Dataset items
/-! ### Rings, translation and bus (06_rings.md, 07_translation.md, 20_edge_signals.md) -/

/-- What an access is made for. -/
inductive Owner where
  /-- descriptor read of a transmit queue (R159) -/
  | txDesc (q : TxqId)
  /-- lookup of a frame's pages at descriptor read (R206) -/
  | txXlt (q : TxqId) (frame : Nat)
  /-- data read of a granted frame (R166) -/
  | txData (q : TxqId) (frame : Nat)
  /-- transmit completion record (R167) -/
  | txCompl (q : TxqId)
  /-- post entry read (R173) -/
  | rxPost (q : RxqId)
  /-- lookup of a posted buffer's page as its entry is read (R202) -/
  | rxXlt (q : RxqId)
  /-- data write of a received frame (R174) -/
  | rxData (q : RxqId) (frame : Nat)
  /-- receive completion record (R177) -/
  | rxCompl (q : RxqId)
  /-- event entry (R182) -/
  | event (e : EqId)
  /-- indirect request buffer (R45) -/
  | mbxReq (f : Fn)
  /-- indirect response buffer (R45) -/
  | mbxRsp (f : Fn)
  /-- a Carry list element read (R361) -/
  | carryList (c : ChId)
  /-- a Carry data read (R362) -/
  | carryRead (c : ChId)
  /-- a Carry data write (R362) -/
  | carryWrite (c : ChId)
  /-- a Carry completion record (R364) -/
  | carryRecord (c : ChId)
  /-- a Dealer sample record (R306) -/
  | sample
  /-- a telemetry trailer report (R281) -/
  | trailer (r : Fin 16)
  /-- a bandwidth record (R468) -/
  | bandwidth
  /-- the lease word (R439) -/
  | lease
  deriving DecidableEq, Repr

/-- Kinds of access (R491). -/
inductive AccKind where
  | read | write | cas
  deriving DecidableEq, Repr

/-- One request of ring DMA or Carry: 64-byte lines within one 4 KiB page (R492). -/
structure Acc where
  owner : Owner
  fn : Fn
  pasid : Nat
  /-- address of the first byte wanted -/
  addr : Nat
  /-- bytes wanted -/
  len : Nat
  kind : AccKind
  /-- bytes written, in address order -/
  data : List Byte := []
  /-- the operation the access is part of: the model's own number -/
  grp : Nat := 0
  /-- position of the first byte within that operation -/
  pos : Nat := 0
  /-- physical address, where translated -/
  pa : Option Nat := none
  deriving DecidableEq, Repr

/-- A request outstanding on a DMA master port (R492). -/
structure Outst where
  port : Fin 4
  tag : Fin 1024
  acc : Acc
  /-- time of its transfer in CLK_TS edges (R492) -/
  since : Nat
  deriving DecidableEq, Repr

/-- Bytes a read operation has brought so far. -/
structure ReadBuf where
  grp : Nat
  owner : Owner
  parts : List (Nat × List Byte) := []
  deriving DecidableEq, Repr

/-- A cached translation (R197). -/
structure XEnt where
  fn : Fn
  pasid : Nat
  /-- virtual page number in 4 KiB pages, aligned to the page's size -/
  vpn : Nat
  size : Fin 3
  /-- physical page number in 4 KiB pages -/
  ppn : Nat
  rd : Bool
  wr : Bool
  deriving DecidableEq, Repr

/-- A TRANSLATE message outstanding (R198, R495). -/
structure XReq where
  tag : Fin 512
  fn : Fn
  pasid : Nat
  vpn : Nat
  write : Bool
  carry : Bool
  since : Nat
  deriving DecidableEq, Repr

/-- How a blocked access stands (R198, R203). -/
inductive BlockSt where
  /-- waiting for a free translation place (R198) -/
  | place
  /-- waiting for a translation response -/
  | waiting
  /-- not present: waiting for the page response of its object's group -/
  | missing
  deriving DecidableEq, Repr

/-- An access that waits for its translation. -/
structure Blocked where
  acc : Acc
  st : BlockSt
  deriving DecidableEq, Repr

/-- A page request group outstanding (R204, R495). -/
structure PageGrp where
  group : Fin 512
  /-- the object that waits, none once the request is abandoned (R218) -/
  obj : Option FObj
  deriving DecidableEq, Repr

/-- A fault wait of an object (R204, R211). -/
structure FWait where
  obj : FObj
  va : Nat
  pasid : Nat
  /-- 1 READ or 2 WRITE, 3 DESC, 4 COMPL: access type of the blocked access (R397) -/
  access : Nat
  /-- the transmit frame whose accesses the wait covers (R204, R206) -/
  frame : Option Nat := none
  /-- TB0 linear ns when the episode began (R219) -/
  began : Nat
  /-- CLK_TS edges waited before the running part of the wait -/
  used : Nat := 0
  /-- start of the running part, none while the timer is stopped (R211) -/
  run : Option Nat := none
  deriving DecidableEq, Repr

/-- An invalidation waiting for the requests that used its translations (R201). -/
structure Inval where
  tag : Fin 32
  /-- port and tag of each request it waits for -/
  waits : List (Nat × Nat)
  deriving DecidableEq, Repr

/-- Engine-wide translation counters (R219). -/
structure XltCnt where
  lookups : Nat := 0
  misses : Nat := 0
  faults : Nat := 0
  pageReqs : Nat := 0
  failures : Nat := 0
  invals : Nat := 0
  txStomps : Nat := 0
  parked : Nat := 0
  /-- high-water mark of parked bytes -/
  parkHigh : Nat := 0
  deriving DecidableEq, Repr

/-- Translation cache, fault waits and the DMA master ports. -/
structure DmaSt where
  /-- 16,384 entries; 07_translation.md R197; reset empty (R24). Most recently used first -/
  cache : List XEnt := []
  /-- at most 512; R198, R496; reset none -/
  xreqs : List XReq := []
  /-- accesses waiting for a translation; R198; reset none -/
  blocked : List Blocked := []
  /-- page request groups outstanding, at most 512; R496; reset none -/
  groups : List PageGrp := []
  /-- fault waits, one per object; R204; reset none -/
  waits : List FWait := []
  /-- invalidations not yet acknowledged, at most 32; R201, R496; reset none -/
  invals : List Inval := []
  /-- requests outstanding on DMA_M0 to DMA_M3, at most 1,024 each; R492; reset none -/
  outst : List Outst := []
  /-- requests waiting for a free tag; R492; reset none -/
  queue : List Acc := []
  /-- data of read operations in progress; R491; reset none -/
  bufs : List ReadBuf := []
  /-- next operation number: the model's own -/
  nextGrp : Nat := 1
  /-- PARK_SIZE in bytes; R205; reset 2 MiB -/
  parkSize : Nat := 2097152
  /-- PARK_RING_LIMIT in bytes; R205; reset 64 KiB -/
  parkRing : Nat := 65536
  /-- FAULT_TIMEOUT in ms; R205; reset 10 -/
  faultTimeout : Nat := 10
  /-- translation counters, 64 bits each; R219; reset 0 -/
  cnt : XltCnt := {}
  deriving DecidableEq, Repr

/-- Queue states (R187). -/
inductive QState where
  | stopped | running | paused | error | stopping
  deriving DecidableEq, Repr

/-- Stop modes (R188). -/
inductive StopMode where
  | drain | flush
  deriving DecidableEq, Repr

/-! ### Functions and mailboxes (02_control.md, 06_rings.md) -/

/-- Stages of a mailbox command in flight. -/
inductive CmdSt where
  /-- its indirect request buffer is being read (R45) -/
  | fetching
  /-- its parameters are in, firmware has not carried it out -/
  | ready
  /-- carried out as far as it goes; the final response waits for the event its rule names -/
  | working
  /-- its result is being written to the indirect response buffer (R45) -/
  | responding
  deriving DecidableEq, Repr
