/-! ### Grants -/

/-- 64-byte lines of a length. -/
def linesOf (n : Nat) : Nat := ceilDiv n 64

/-- A frame or segment is granted: it takes its place in the class's start list and its data is read (R113, R294). One
charged before is charged no more, not to the port's pacing either (R304). -/
def Eng.grant (e : Eng) (q : TxqId) (x : Txq) (f : TxFrame) (len : Nat) : Eng :=
  let p := e.port x.port
  let (g, e) := e.newGrp
  let (pos, need) := f.segRange f.segNext
  let gf : GFrame := { q := q, frame := f.id, seg := f.segNext, order := p.nextOrder, len := len, grp := g, need := need }
  let e := e.setPort x.port { p with
    nextOrder := p.nextOrder + 1
    lists := modNth p.lists x.tc.val (fun l => l ++ [gf]) }
  let r := e.root x.port
  let e := e.setRoot x.port { r with
    pacing := if f.charged then r.pacing else r.pacing - (len + 20 : Nat), window := r.window + len }
  let e := { e with start := { e.start with txLines := e.start.txLines + linesOf len } }
  let lastSeg := decide (f.segs ≤ f.segNext + 1)
  let e := e.modTxq q (fun y => y.modFrame f.id (fun f =>
    { f with st := if lastSeg then .granted else .offered
             segNext := f.segNext + 1, pieces := 0, chargedTo := max f.chargedTo (f.segNext + 1) }))
  -- the supplied bytes of the frame or segment, buffer by buffer
  let parts := f.bufs.foldl (fun (acc : List (Nat × Nat × Nat) × Nat) b =>
    let (l, at_) := acc
    let lo := max pos at_
    let hi := min (pos + need) (at_ + b.2)
    (if lo < hi then l ++ [(b.1 + (lo - at_), hi - lo, lo - pos)] else l, at_ + b.2)) ([], 0)
  foldEng parts.1 (fun e (a, n, k) => e.readRange (.txData q f.id) x.fn x.pasid g a n k) e

/-- The charge of a decision on every object of its path (R294): `frames` LEN_ADJs are added to `len`. -/
def Eng.charge (e : Eng) (path : List (DObjId × DObjId × Nat)) (len frames : Nat) : Eng :=
  foldEng path (fun e (c, o, b) =>
    let x := e.dobj c
    let k : Int := len + frames * x.sh.lenAdj
    let d := x.deficit - k
    let e := e.setDobj c { x with deficit := d, tokens := if x.sh.en then x.tokens - 125 * k else x.tokens }
    if d ≤ 0 then e.endTurn o b c else e) e

/-- Leaves of a port held by cause 10 or 11. -/
def Eng.shaped (e : Eng) (p : PortId) : List TxqId :=
  e.txqList.filterMap (fun r => if r.2.port = p ∧ (e.leafCode r.1 = 10 ∨ e.leafCode r.1 = 11) then some r.1 else none)

/-- The batch of a decision (R292): further frames are taken while `n` more may be; answers the lengths charged
and how many LEN_ADJs, the frames granted, and the engine. -/
def Eng.batch (q : TxqId) : Nat → Nat → Nat → Nat → Nat → Eng → Nat × Nat × Nat × Eng
  | 0, _, len, adj, cnt, e => (len, adj, cnt, e)
  | n + 1, sum, len, adj, cnt, e =>
    match e.txq q with
    | none => (len, adj, cnt, e)
    | some x =>
      match x.ready with
      | none => (len, adj, cnt, e)
      | some f =>
        let k := e.headLen x f
        if sum + k ≤ 4096 ∧ f.pieces = 0 ∧ e.timeOk x f f.segNext k then
          let e := e.grant q x f k
          Eng.batch q n (sum + k) (len + if f.charged then 0 else k) (adj + if f.charged then 0 else 1) (cnt + 1) e
        else (len, adj, cnt, e)

/-- A decision that has reached leaf `q` (R292 to R294): answers the charge's length and LEN_ADJs, frames granted. -/
def Eng.takeBatch (e : Eng) (q : TxqId) : Nat × Nat × Nat × Eng :=
  match e.txq q with
  | none => (0, 0, 0, e)
  | some x =>
    match x.ready with
    | none => (0, 0, 0, e)
    | some f =>
      let k := e.headLen x f
      let left := e.headLeft x f
      let (len, adj) := if f.charged then (0, 0) else (left, 1)
      if 4096 < left then
        (min 4096 len, 0, 0, e.modTxq q (fun y => y.modFrame f.id (fun f => { f with pieces := f.pieces + 1 })))
      else if 0 < f.pieces then (len, adj, 1, e.grant q x f k)
      else Eng.batch q 3 k len adj 1 (e.grant q x f k)

/-- The head frame length that a node or root presents: of the next frame or piece of the leaf that a decision through it
would reach, none where it is not eligible (R295). -/
def Eng.headOf (e : Eng) (o : DObjId) : Option Nat :=
  match Eng.descend 10 e o [] with
  | (some (q, _), e) => match e.txq q with
    | some x => x.ready.map (fun f => min 4096 (e.headLeft x f))
    | none => none
  | (none, _) => none

/-! ### The decision calendar -/

/-- Slot that owns position `k` of the slot calendar: its four bits reversed (R70). -/
def calSlot (k : Nat) : PortId := fin 16 (k / 8 % 2 + k / 4 % 2 * 2 + k / 2 % 2 * 4 + k % 2 * 8)

/-- Slot `s` is one of port `p`'s transmit lanes in service (R131). -/
def Eng.txSlot (e : Eng) (p s : PortId) : Bool := decide (p.val ≤ s.val ∧ s.val < p.val + (e.port p).txLanes)

/-- The port whose turn a decision is: the next position of the calendar, or the first after it whose root is eligible
(R288). A position belongs to a port by its transmit lanes in service. -/
def Eng.calTurn (e : Eng) : Option PortId :=
  (upTo 16).findSome? (fun i =>
    let s := calSlot ((e.dealer.calNext.val + i) % 16)
    let p := e.portOf s
    if e.txSlot p s && e.rootOk p then some p else none)

/-- The units take the next position of the calendar: one each decision, whichever position's root it went to (log entry 72,
DEDUCED). -/
def Eng.calStep (e : Eng) : Eng := { e with dealer := { e.dealer with calNext := e.dealer.calNext + 1 } }

end Sys2Proof.Machine
end

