-- ==== Sys2Proof/Machine/WireOps.lean ====
section
/-! DEFINITION. WireOps.lean: port statistics, slot accounting, buffer charges, flow control, pause timers, the
trump store and the cut-through threshold (04_wire.md R106 to R128, 18_tally.md R463 to R465). -/
namespace Sys2Proof.Machine

/-! ### Counting frames -/

/-- Offset of the size counters' pair for a length (R128). -/
def sizeIdx (n : Nat) : Nat :=
  if n ≤ 64 then 0 else if n ≤ 127 then 1 else if n ≤ 255 then 2 else if n ≤ 511 then 3
  else if n ≤ 1023 then 4 else if n ≤ 1518 then 5 else if n ≤ 2047 then 6 else if n ≤ 4095 then 7
  else if n ≤ 8191 then 8 else if n ≤ 9215 then 9 else 10

/-- The broadcast address. -/
def isBcast (bs : List Byte) : Bool := bs.take 6 == List.replicate 6 0xFF

/-- Pair of the destination-type counters: unicast, multicast, broadcast (R128). -/
def destIdx (bs : List Byte) : Nat :=
  if isBcast bs then 2 else if u8 bs 0 % 2 = 1 then 1 else 0

/-- Time is accounted on a port while PD_MAC is powered (R463). -/
def Eng.macOn (e : Eng) : Bool := e.pwr.restOn

/-- Index of a direction's slot accounting. -/
def slotIdx (p : PortId) (d : TDir) : Nat := 2 * p.val + (match d with
  | .tx => 0
  | .rx => 1)

/-- Classes of R472. -/
def clRetired : Nat := 0
def clWasted : Nat := 1
def clStarvedFront : Nat := 2
def clStarvedBack : Nat := 3
def clIdle : Nat := 4

/-- A bandwidth accumulator of a port changed, where the window records it (R467, R468). -/
def Eng.modBw (e : Eng) (p : PortId) (d : TDir) (g : BwAcc → BwAcc) : Eng :=
  if e.tally.bwEn ∧ bitAt e.tally.bwMaskNow.toNat p.val then
    let b := e.tally.bw.get {} p.val
    let b := match d with
      | .tx => { b with tx := g b.tx }
      | .rx => { b with rx := g b.rx }
    { e with tally := { e.tally with bw := e.tally.bw.put {} p.val b } }
  else e

/-- `n` byte-times of a port and direction fall into a class (R463): FREEZE stops the counters, not the
bandwidth windows (R461). -/
def Eng.slotTime (e : Eng) (p : PortId) (d : TDir) (cls n : Nat) : Eng :=
  if !e.macOn then e
  else
    let i := slotIdx p d
    let a := e.tally.slots.get {} i
    let a := if e.tally.freeze then a else { a with times := addCnt a.times cls n }
    let e := { e with tally := { e.tally with slots := e.tally.slots.put {} i a } }
    e.modBw p d (fun b => { b with times := addCnt b.times cls n })

/-- A frame's byte-times: classed at once, ahead of the clock (log entry 20). -/
def Eng.slotFrame (e : Eng) (p : PortId) (d : TDir) (cls n : Nat) : Eng :=
  if !e.macOn then e
  else
    let e := e.slotTime p d cls n
    let i := slotIdx p d
    let a := e.tally.slots.get {} i
    { e with tally := { e.tally with slots := e.tally.slots.put {} i { a with ahead := a.ahead + n } } }

/-- A good frame counted: the statistics set, Tally and the bandwidth window (R128, R457, R468). -/
def Eng.frameOk (e : Eng) (p : PortId) (d : TDir) (tc : Option Tc) (o : Option TOrig) (bs : List Byte) (len : Nat) : Eng :=
  let k := match d with
    | .rx => 0
    | .tx => 1
  let e := (e.stat p k 1).stat p (2 + k) len
  let e := (e.stat p (4 + 2 * destIdx bs + k) 1).stat p (10 + 2 * sizeIdx len + k) 1
  let t (code inc : Nat) : TEvent := { code := code, inc := inc, port := some p, tc := tc, dir := some d, orig := o }
  let e := (e.tal (t 0x001 1)).tal (t 0x002 len)
  e.modBw p d (fun b => { b with octets := b.octets + len, frames := b.frames + 1 })

/-- WIRE_BYTES of a frame started or received (R457). -/
def Eng.wireBytes (e : Eng) (p : PortId) (d : TDir) (tc : Option Tc) (o : Option TOrig) (len : Nat) : Eng :=
  e.tal { code := 0x003, inc := len + 20, port := some p, tc := tc, dir := some d, orig := o }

TASK OBJECTIVE: Look through the entries above and quote exactly the lines from the line with "translation (R197). -/" to the line with "access : Nat", counting both of those lines.

RESULT OF THE EXERCISE:
/-- A cached translation (R197). -/
structure XEnt where
  fn : Fn
  pasid : Nat
  /-- virtual page number in 4 KiB pages, aligned to the page's size -/
  vpn : Nat
  size : Fin 3
  /-- physical page number in 4 KiB pages -/
  ppn : Nat
  rd : Bool
  wr : Bool
  deriving DecidableEq, Repr

/-- A TRANSLATE message outstanding (R198, R495). -/
structure XReq where
  tag : Fin 512
  fn : Fn
  pasid : Nat
  vpn : Nat
  write : Bool
  carry : Bool
  since : Nat
  deriving DecidableEq, Repr

/-- How a blocked access stands (R198, R203). -/
inductive BlockSt where
  /-- waiting for a free translation place (R198) -/
  | place
  /-- waiting for a translation response -/
  | waiting
  /-- not present: waiting for the page response of its object's group -/
  | missing
  deriving DecidableEq, Repr

/-- An access that waits for its translation. -/
structure Blocked where
  acc : Acc
  st : BlockSt
  deriving DecidableEq, Repr

/-- A page request group outstanding (R204, R495). -/
structure PageGrp where
  group : Fin 512
  /-- the object that waits, none once the request is abandoned (R218) -/
  obj : Option FObj
  deriving DecidableEq, Repr

/-- A fault wait of an object (R204, R211). -/
structure FWait where
  obj : FObj
  va : Nat
  pasid : Nat
  /-- 1 READ or 2 WRITE, 3 DESC, 4 COMPL: access type of the blocked access (R397) -/
  access : Nat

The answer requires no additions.